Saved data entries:
-- ==== Sys2Proof/Decode.lean ====
section
/-! DEFINITION. From port words to operations and back, and the arbitration of one clock's ports. -/

namespace Sys2Proof

/-- Why a port word is no operation. -/
inductive DecodeError where
  /-- The reset pin is presented low: `RESET` is `rst = 1` (70_reset_and_hazards.md R180). -/
  | resetPinLow
deriving DecidableEq, Repr

/-- The number of an axis: X = 0, Y = 1, Z = 2, T = 3 (30_encoding.md R71, 40_codec.md R93). -/
def Axis.code : Axis → Tag
  | .x => 0b00
  | .y => 0b01
  | .z => 0b10
  | .t => 0b11

/-- The axis with a given number, as the `get_axis` port gives it (30_encoding.md R75). -/
def Axis.ofCode (c : Tag) : Axis :=
  if c = 0b00 then .x else if c = 0b01 then .y else if c = 0b10 then .z else .t

/-- The tag of a record word, bits 15:14 (30_encoding.md R70). -/
def recordTag (w : BitVec 16) : Tag := w.extractLsb' 14 2

/-- The value bits of a record word, bits 13:0 (30_encoding.md R70). -/
def recordRaw (w : BitVec 16) : Raw14 := w.extractLsb' 0 14

/-- The record row of a 16-bit word (30_encoding.md R71). DESIGN CHOICE (log 15): the tag of a record word at the codec's
own input stands in bits 15:14 under either `REC_ORDER`; 20_memory.md R56 exchanges the bytes in `Decode`, `Encode` and the
detector and does not name the record words. -/
def decodeRecordWord (w : BitVec 16) : Instr :=
  match Axis.ofCode (recordTag w) with
  | .x => .recX (recordRaw w)
  | .y => .recY (recordRaw w)
  | .z => .recZ (recordRaw w)
  | .t => .recT (recordRaw w)

/-- The host command on the host's ports (30_encoding.md R76). -/
def decodeHost (h : HostPorts) : Instr :=
  if h.cmdOp = 0b000 then .nop
  else if h.cmdOp = 0b001 then .cfg (decide (h.cfgStoreTemp = 1))
  else if h.cmdOp = 0b010 then .issue h.pendingUnits.toNat (decide (h.xportBusy = 1))
  else if h.cmdOp = 0b011 then .get h.getIndex (Axis.ofCode h.getAxis)
  else if h.cmdOp = 0b100 then .release
  else if h.cmdOp = 0b101 then .reserved101
  else if h.cmdOp = 0b110 then .reserved110
  else .reserved111

/-- The transport event on the transport's ports (30_encoding.md R77). -/
def decodeTransport (e : TransportPorts) : Instr :=
  if e.tev = 0b00 then .teIdle
  else if e.tev = 0b01 then .byte e.inData
  else if e.tev = 0b10 then .doneOk
  else .doneFail

/-- The decoder: total on port words, rejecting by name. -/
def decode : PortWord → Except DecodeError Instr
  | .record w => .ok (decodeRecordWord w)
  | .host h => .ok (decodeHost h)
  | .transport e => .ok (decodeTransport e)
  | .resetPin r => if r = 1 then .ok .reset else .error .resetPinLow

/-- The port word of an operation; ports the operation does not use are zero (30_encoding.md R70, R75 to R77). A record
word has its tag in bits 15:14 under either `REC_ORDER` (log 15). -/
def encode : Instr → PortWord
  | .recX v => .record (0b00#2 ++ v)
  | .recY v => .record (0b01#2 ++ v)
  | .recZ v => .record (0b10#2 ++ v)
  | .recT v => .record (0b11#2 ++ v)
  | .nop => .host { cmdOp := 0b000 }
  | .cfg st => .host { cmdOp := 0b001, cfgStoreTemp := BitVec.ofBool st }
  | .issue units busy =>
      .host { cmdOp := 0b010, pendingUnits := BitVec.ofNat 16 units, xportBusy := BitVec.ofBool busy }
  | .get index axis => .host { cmdOp := 0b011, getIndex := index, getAxis := axis.code }
  | .release => .host { cmdOp := 0b100 }
  | .reserved101 => .host { cmdOp := 0b101 }
  | .reserved110 => .host { cmdOp := 0b110 }
  | .reserved111 => .host { cmdOp := 0b111 }
  | .teIdle => .transport { tev := 0b00 }
  | .byte d => .transport { tev := 0b01, inData := d }
  | .doneOk => .transport { tev := 0b10 }
  | .doneFail => .transport { tev := 0b11 }
  | .reset => .resetPin 1

/-- The same ports with every operand port that the opcode does not use at zero. -/
def HostPorts.used (h : HostPorts) : HostPorts :=
  if h.cmdOp = 0b001 then { cmdOp := h.cmdOp, cfgStoreTemp := h.cfgStoreTemp }
  else if h.cmdOp = 0b010 then
    { cmdOp := h.cmdOp, pendingUnits := h.pendingUnits, xportBusy := h.xportBusy }
  else if h.cmdOp = 0b011 then { cmdOp := h.cmdOp, getIndex := h.getIndex, getAxis := h.getAxis }
  else { cmdOp := h.cmdOp }

/-- The same ports with `in_data` at zero unless the event is `BYTE`. -/
def TransportPorts.used (e : TransportPorts) : TransportPorts :=
  if e.tev = 0b01 then e else { tev := e.tev }

/-- The part of a port word that the decoder reads. -/
def PortWord.used : PortWord → PortWord
  | .record w => .record w
  | .host h => .host h.used
  | .transport e => .transport e.used
  | .resetPin r => .resetPin r

/-- One row of spec/opcode_table.json: `encoding &&& mask = pattern` on the bits of its format. -/
structure Row where
  mnemonic : String
  format : Format
  width : Nat
  pattern : Nat
  mask : Nat
deriving DecidableEq, Repr

/-- The row of spec/opcode_table.json that an operation is. -/
def Instr.row : Instr → Row
  | .recX _ => ⟨"REC.X", .rec16, 16, 0x0000, 0xC000⟩
  | .recY _ => ⟨"REC.Y", .rec16, 16, 0x4000, 0xC000⟩
  | .recZ _ => ⟨"REC.Z", .rec16, 16, 0x8000, 0xC000⟩
  | .recT _ => ⟨"REC.T", .rec16, 16, 0xC000, 0xC000⟩
  | .nop => ⟨"NOP", .hc, 3, 0x0, 0x7⟩
  | .cfg _ => ⟨"CFG", .hc, 3, 0x1, 0x7⟩
  | .issue _ _ => ⟨"ISSUE", .hc, 3, 0x2, 0x7⟩
  | .get _ _ => ⟨"GET", .hc, 3, 0x3, 0x7⟩
  | .release => ⟨"RELEASE", .hc, 3, 0x4, 0x7⟩
  | .reserved101 => ⟨"RESERVED.101", .hc, 3, 0x5, 0x7⟩
  | .reserved110 => ⟨"RESERVED.110", .hc, 3, 0x6, 0x7⟩
  | .reserved111 => ⟨"RESERVED.111", .hc, 3, 0x7, 0x7⟩
  | .teIdle => ⟨"TE.IDLE", .te, 2, 0x0, 0x3⟩
  | .byte _ => ⟨"BYTE", .te, 2, 0x1, 0x3⟩
  | .doneOk => ⟨"DONE_OK", .te, 2, 0x2, 0x3⟩
  | .doneFail => ⟨"DONE_FAIL", .te, 2, 0x3, 0x3⟩
  | .reset => ⟨"RESET", .pin, 1, 0x1, 0x1⟩

/-- The format of a port word. -/
def PortWord.format : PortWord → Format
  | .record _ => .rec16
  | .host _ => .hc
  | .transport _ => .te
  | .resetPin _ => .pin

/-- The bits of a port word that a row of its format tests: the record word, `cmd_op`, `tev` or `rst`. -/
def PortWord.code : PortWord → Nat
  | .record w => w.toNat
  | .host h => h.cmdOp.toNat
  | .transport e => e.tev.toNat
  | .resetPin r => r.toNat

/-- The bits `w` of a table row of `nbits` bits on their ports, every operand port zero. A row of 16 bits is a record,
of 3 a `cmd_op`, of 2 a `tev`, of 1 the `rst` pin. Counted in whole bytes the last three are all 8 bits wide and their
codes overlap; 8 bits are then read as a `cmd_op` (log 9). -/
def tableWord (nbits w : Nat) : Option PortWord :=
  if nbits = 16 then (if w < 65536 then some (.record (BitVec.ofNat 16 w)) else none)
  else if nbits = 8 ∨ nbits = 3 then
    (if w < 8 then some (.host { cmdOp := BitVec.ofNat 3 w }) else none)
  else if nbits = 2 then (if w < 4 then some (.transport { tev := BitVec.ofNat 2 w }) else none)
  else if nbits = 1 then (if w < 2 then some (.resetPin (BitVec.ofNat 1 w)) else none)
  else none

/-- The instruction the decoder reads from the bits of an opcode-table row, numbered as the table numbers them. -/
def decodeTableWord (nbits w : Nat) : Option Instr :=
  match tableWord nbits w with
  | none => none
  | some pw =>
    match decode pw with
    | .ok i => some i
    | .error _ => none

/-- The labels of one clock, in order: `rst` wins over both other ports, which are ignored
(70_reset_and_hazards.md R180); else a non-idle event comes first and a non-`NOP` command after it
(30_encoding.md R80); a clock without an event is its host command. A clock of
an event and a `NOP` is the event alone (log 14). -/
def Clock.labels (c : Clock) : List PortWord :=
  if c.rst = 1 then [.resetPin 1]
  else if c.transport.tev = 0b00 then [.host c.host]
  else if c.host.cmdOp = 0b000 then [.transport c.transport]
  else [.transport c.transport, .host c.host]

end Sys2Proof
end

**Task requirements:** Above are the records; from them, give again exactly the lines from the one containing "(0b00#2 ++ v)" to the one containing "def TransportPorts.used (e", both lines included, and nothing more.

**Written answer:**
  | .recX v => .record (0b00#2 ++ v)
  | .recY v => .record (0b01#2 ++ v)
  | .recZ v => .record (0b10#2 ++ v)
  | .recT v => .record (0b11#2 ++ v)
  | .nop => .host { cmdOp := 0b000 }
  | .cfg st => .host { cmdOp := 0b001, cfgStoreTemp := BitVec.ofBool st }
  | .issue units busy =>
      .host { cmdOp := 0b010, pendingUnits := BitVec.ofNat 16 units, xportBusy := BitVec.ofBool busy }
  | .get index axis => .host { cmdOp := 0b011, getIndex := index, getAxis := axis.code }
  | .release => .host { cmdOp := 0b100 }
  | .reserved101 => .host { cmdOp := 0b101 }
  | .reserved110 => .host { cmdOp := 0b110 }
  | .reserved111 => .host { cmdOp := 0b111 }
  | .teIdle => .transport { tev := 0b00 }
  | .byte d => .transport { tev := 0b01, inData := d }
  | .doneOk => .transport { tev := 0b10 }
  | .doneFail => .transport { tev := 0b11 }
  | .reset => .resetPin 1

/-- The same ports with every operand port that the opcode does not use at zero. -/
def HostPorts.used (h : HostPorts) : HostPorts :=
  if h.cmdOp = 0b001 then { cmdOp := h.cmdOp, cfgStoreTemp := h.cfgStoreTemp }
  else if h.cmdOp = 0b010 then
    { cmdOp := h.cmdOp, pendingUnits := h.pendingUnits, xportBusy := h.xportBusy }
  else if h.cmdOp = 0b011 then { cmdOp := h.cmdOp, getIndex := h.getIndex, getAxis := h.getAxis }
  else { cmdOp := h.cmdOp }

/-- The same ports with `in_data` at zero unless the event is `BYTE`. -/
def TransportPorts.used (e : TransportPorts) : TransportPorts :=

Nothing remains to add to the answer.